题目3(二叉排序树)[问题描述]

利用二叉查找树(又称为二叉排序树、二叉搜索树)实现对输入的英文单词进行搜索,同时可给出单词出现的次数。(难易程度:高)

[实验目的]

1、掌握二叉链表的存储结构。
2、掌握搜索和过滤的方法。
3、掌握二叉排序树的插入和删除操作。

[实验内容及要求]

1、构造二叉查找树

(1)从文本文件中读入文本内容,能够分离出单词,过滤掉阿拉伯数字和标点符号,并将英文字母的大写形式全部转换成小写形式。

(2)按照英文字母表的顺序构造英文单词的二叉查找树。当两个英文单词的首字母相同时,按第二个字母进行排序,依次类推。

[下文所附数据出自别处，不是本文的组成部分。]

-- ==== Sys2Proof/Machine/Complex.lean ====
section
/-! DEFINITION. The functions of the complex arithmetic unit (41_complex_alu part 1, R160 to R170). -/

namespace Sys2Proof

open F32

/-- R161. -/
def cadd (a b : Cplx) : Cplx := ⟨fadd a.re b.re, fadd a.im b.im⟩

/-- R162. -/
def csub (a b : Cplx) : Cplx := ⟨fsub a.re b.re, fsub a.im b.im⟩

/-- R163: four products, one subtraction, one addition, each rounded on its own. -/
def cmul (a b : Cplx) : Cplx :=
  ⟨fsub (fmul a.re b.re) (fmul a.im b.im), fadd (fmul a.re b.im) (fmul a.im b.re)⟩

/-- The computed denominator of R164 and R179. -/
def cnormSq (b : Cplx) : F32 := fadd (fmul b.re b.re) (fmul b.im b.im)

/-- R164; only applied where the denominator is not zero (R179 faults first). -/
def cdiv (a b : Cplx) : Cplx :=
  let d := cnormSq b
  ⟨fdiv (fadd (fmul a.re b.re) (fmul a.im b.im)) d, fdiv (fsub (fmul a.im b.re) (fmul a.re b.im)) d⟩

/-- R165: two divisions. -/
def cdivs (a : Cplx) (s : F32) : Cplx := ⟨fdiv a.re s, fdiv a.im s⟩

/-- R166, unscaled. -/
def cmag (a : Cplx) : F32 := fsqrt (fadd (fmul a.re a.re) (fmul a.im a.im))

/-- R167. -/
def cphase (a : Cplx) : F32 := fatan2 a.im a.re

/-- R168: the test is on the computed magnitude, and the operand itself is returned where it is zero. -/
def cnorm (a : Cplx) : Cplx :=
  let m := cmag a
  if feq0 m then a else cdivs a m

/-- R169. -/
def ciszero (a : Cplx) : Bool := feq0 a.re && feq0 a.im

/-- R170. -/
def cconj (a : Cplx) : Cplx := ⟨a.re, fneg a.im⟩

/-- A bin rotated "by +90° (replace (re,im) with (im,−re))" (48_hilbert R320). -/
def rotp (a : Cplx) : Cplx := ⟨a.im, fneg a.re⟩

/-- A bin rotated "by −90° (replace with (−im,re))" (48_hilbert R320). -/
def rotn (a : Cplx) : Cplx := ⟨fneg a.im, a.re⟩

end Sys2Proof
end

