-- ==== Sys2Proof/Machine/Bandpass.lean ====
section
/-! DEFINITION. The bandpass spectral filter (44_bandpass R250 to R253) and its commands (R254 to R256). -/

namespace Sys2Proof.Machine

open Sys2Proof

/-- The two mirror indices `(i2, i3) = (N - i1 - 1, N - i0 - 1)` (R250). -/
def mirror (n i0 i1 : Nat) : Nat × Nat := (n - i1 - 1, n - i0 - 1)

/-- `f2i_trunc` of a bin position that must be a number (`PARAM` otherwise, R251, 60_exceptions R359). The position is
not negative where this is applied. -/
def binIndex (pos : F32) : Except Raise Nat :=
  match F32.f2iTrunc pos with
  | some i => .ok i.toNat
  | none => .error (.param, pos.toNat)

/-- `bpedge(N, fs, f0, bw)`: `(i0, i1)` (R251), every step one rounded operation in the order written. -/
def bpedge (n : Nat) (fs f0 bw : F32) : Except Raise (Nat × Nat) := do
  let nf := F32.u2f n
  let wb := F32.fdiv (F32.fmul bw nf) fs
  require (F32.fge wb 0x40000000#32) .bpWidth wb.toNat
  let half := F32.fmul bw 0x3F000000#32
  let lo := F32.fdiv (F32.fmul (F32.fsub f0 half) nf) fs
  let hi := F32.fdiv (F32.fmul (F32.fadd f0 half) nf) fs
  require (F32.fge lo F32.zero) .param lo.toNat
  let i1 ← binIndex hi
  let i0 ← binIndex lo
  require (decide (i1 < n / 2)) .bpNyquist i1
  return (i0, i1)

/-- Whether bin `k` lies in `[i0, i1]` or in its mirror `[i2, i3]` (R253). -/
def kept (n i0 i1 k : Nat) : Bool :=
  decide (i0 ≤ k ∧ k ≤ i1) || decide ((mirror n i0 i1).1 ≤ k ∧ k ≤ (mirror n i0 i1).2)

/-- `bpmask(x, i0, i1)` (R253): a store of `(+0, +0)` in every bin that is not kept. -/
def bpmask (i0 i1 : Nat) (x : List Cplx) : List Cplx :=
  (List.range x.length).map fun k => if kept x.length i0 i1 k then at_ x k else Cplx.zero

/-- `BPEDGE pd, pn, pfs, pf0, pbw` (R254): the sources are read before the four writes. -/
def execBpedge (pd pn pfs pf0 pbw : Fin 16) (s : State) : Host.Outcome State Fault Refusal :=
  finish s do
    let n := s.idx pn
    requirePow2 n
    require (decide (n ≤ s.cap)) .bounds n
    let (i0, i1) ← bpedge n (s.real pfs) (s.real pf0) (s.real pbw)
    let put := fun (t : State) (k i : Nat) => t.setBlockP pd k (BitVec.ofNat 32 i)
    return put (put (put (put s 0 i0) 1 i1) 2 (mirror n i0 i1).1) 3 (mirror n i0 i1).2

/-- `BPMASK cb, pi` (R255). -/
def execBpmask (cb : Fin 4) (pi : Fin 16) (s : State) : Host.Outcome State Fault Refusal :=
  finish s do
    let n := s.clen cb
    let i0 := (s.blockP pi 0).toNat
    let i1 := (s.blockP pi 1).toNat
    requirePow2 n
    require (decide (i1 < n / 2)) .bpNyquist i1
    require (decide (i0 ≤ i1)) .param i0
    return s.updCplxBuf cb (bpmask i0 i1 (s.cplxBuf cb))

/-- `BPF cb, pfs, pf0, pbw` (R256). -/
def execBpf (cb : Fin 4) (pfs pf0 pbw : Fin 16) (s : State) : Host.Outcome State Fault Refusal :=
  finish s do
    let n := s.clen cb
    requirePow2 n
    let (i0, i1) ← bpedge n (s.real pfs) (s.real pf0) (s.real pbw)
    return s.updCplxBuf cb (bpmask i0 i1 (s.cplxBuf cb))

end Sys2Proof.Machine
end

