-- ==== Sys2Proof/Machine/Flags.lean ====
section
/-! DEFINITION. SPSE has no condition codes and no floating-point flags (10_state R33): what stands here in their place
is the Boolean and sign results written to `P` registers, and the status words whose bits are functions of the state
(10_state R35 to R40, 60_exceptions R360). -/

namespace Sys2Proof.Machine

open Sys2Proof

/-- "the 32-bit integers `0x00000001`, `0x00000000`" (41_complex_alu R184). -/
def boolWord (b : Bool) : Word := if b then 1#32 else 0#32

/-- `+1` and `-1` in two's complement (49_walsh R335). -/
def signWord : Sign → Word
  | .pos => 0x00000001#32
  | .neg => 0xFFFFFFFF#32

/-- A cell of the `WT` window: "unset `0`, `+1` `0x00000001`, `-1` `0xFFFFFFFF`" (20_memory R81). -/
def cellWord : Option Sign → Word
  | none => 0#32
  | some v => signWord v

/-- The codes of 60_exceptions R351. -/
def Cause.code : Cause → Nat
  | .illegalCmd => 1
  | .pcRange => 2
  | .notPow2 => 3
  | .bounds => 4
  | .lenMismatch => 5
  | .bpWidth => 6
  | .bpNyquist => 7
  | .divZero => 8
  | .aliased => 9
  | .param => 10
  | .walshState => 11

/-- "Bits 3:0: the code of the recorded fault, `0` when none is recorded" (10_state R38). -/
def causeWord : Option Cause → Word
  | none => 0#32
  | some c => BitVec.ofNat 32 c.code

/-- `STATUS[1:0]` (10_state R36). -/
def RunState.code : RunState → Nat
  | .idle => 0
  | .run => 1
  | .halted => 2
  | .fault => 3

namespace State

/-- "`IRQ = IE and (STATE = HALTED or STATE = FAULT)`" (60_exceptions R360). -/
def irq (s : State) : Bool := s.IE && (s.STATE == .halted || s.STATE == .fault)

/-- The dimension of the current Walsh table, `2^(WORD-1)` (49_walsh R330). -/
def walshDim (s : State) : Nat := 2 ^ (s.WORD - 1)

/-- Cell `WT[i][j]`. -/
def cell (s : State) (i j : Nat) : Option Sign := Sparse.lookup s.WT (i * s.cfg.wDim + j)

/-- "1 exactly when `WORD != 0` and every cell `WT[i][j]` with `i, j < 2^(WORD-1)` is set" (R36). -/
def wfull (s : State) : Bool :=
  s.WORD != 0 &&
    (List.range s.walshDim).all fun i => (List.range s.walshDim).all fun j => (s.cell i j).isSome

/-- `STATUS`: bits 1:0 `STATE`, bit 2 `IRQ`, bit 3 `WFULL` (R36). -/
def statusWord (s : State) : Word :=
  BitVec.ofNat 32 (s.STATE.code + (if s.irq then 4 else 0) + (if s.wfull then 8 else 0))

/-- `CTRL` as read: bit 3 `IE`, every other bit 0 (R35). -/
def ctrlWord (s : State) : Word := if s.IE then 8#32 else 0#32

/-- `CAPR`: bits 4:0 `LOGCAP`, bits 12:8 `LOGCMD`, bits 20:16 `WLOGDIM` (R40). -/
def caprWord (s : State) : Word := BitVec.ofNat 32 (s.cfg.logCap + s.cfg.logCmd * 2 ^ 8 + s.cfg.wLogDim * 2 ^ 16)

end State

/-- `ID` (R40). -/
def idWord : Word := 0x53505345#32

/-- `REV` (R40). -/
def revWord : Word := 0x00010000#32

end Sys2Proof.Machine
end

(3)当待插入的单词已在二叉查找树中,则将该单词的出现次数增1。

2、遍历二叉查找树

(1)搜索:输入一个待检索单词,在二叉查找树中进行查找,如果能找到该单词,则输出该单词及其出现次数;

(2)实现二叉查找树的中序遍历,并将遍历结果输出到屏幕上,包括单词和单词出现的位置。

3、删除结点:

给定一个停用词列表(停用词是指对搜索没有作用的词,如: of , and , a , an , the 等等),将二叉查找树中的属于停用词表中的单词依次删除。

4、可以显示菜单,在菜单中可以进行如下四项操作(但并不局限这些操作):

(1)读入文本内容,包含若干英文单词、标点符号以及阿拉伯数字,用于构建二叉查找树。

(2)输入停用词,每个停用词占一行。对于每个停用词,都需要删除二叉查找树中的相应结点,即:每输入一个停用词,执行一次删除结点的操作。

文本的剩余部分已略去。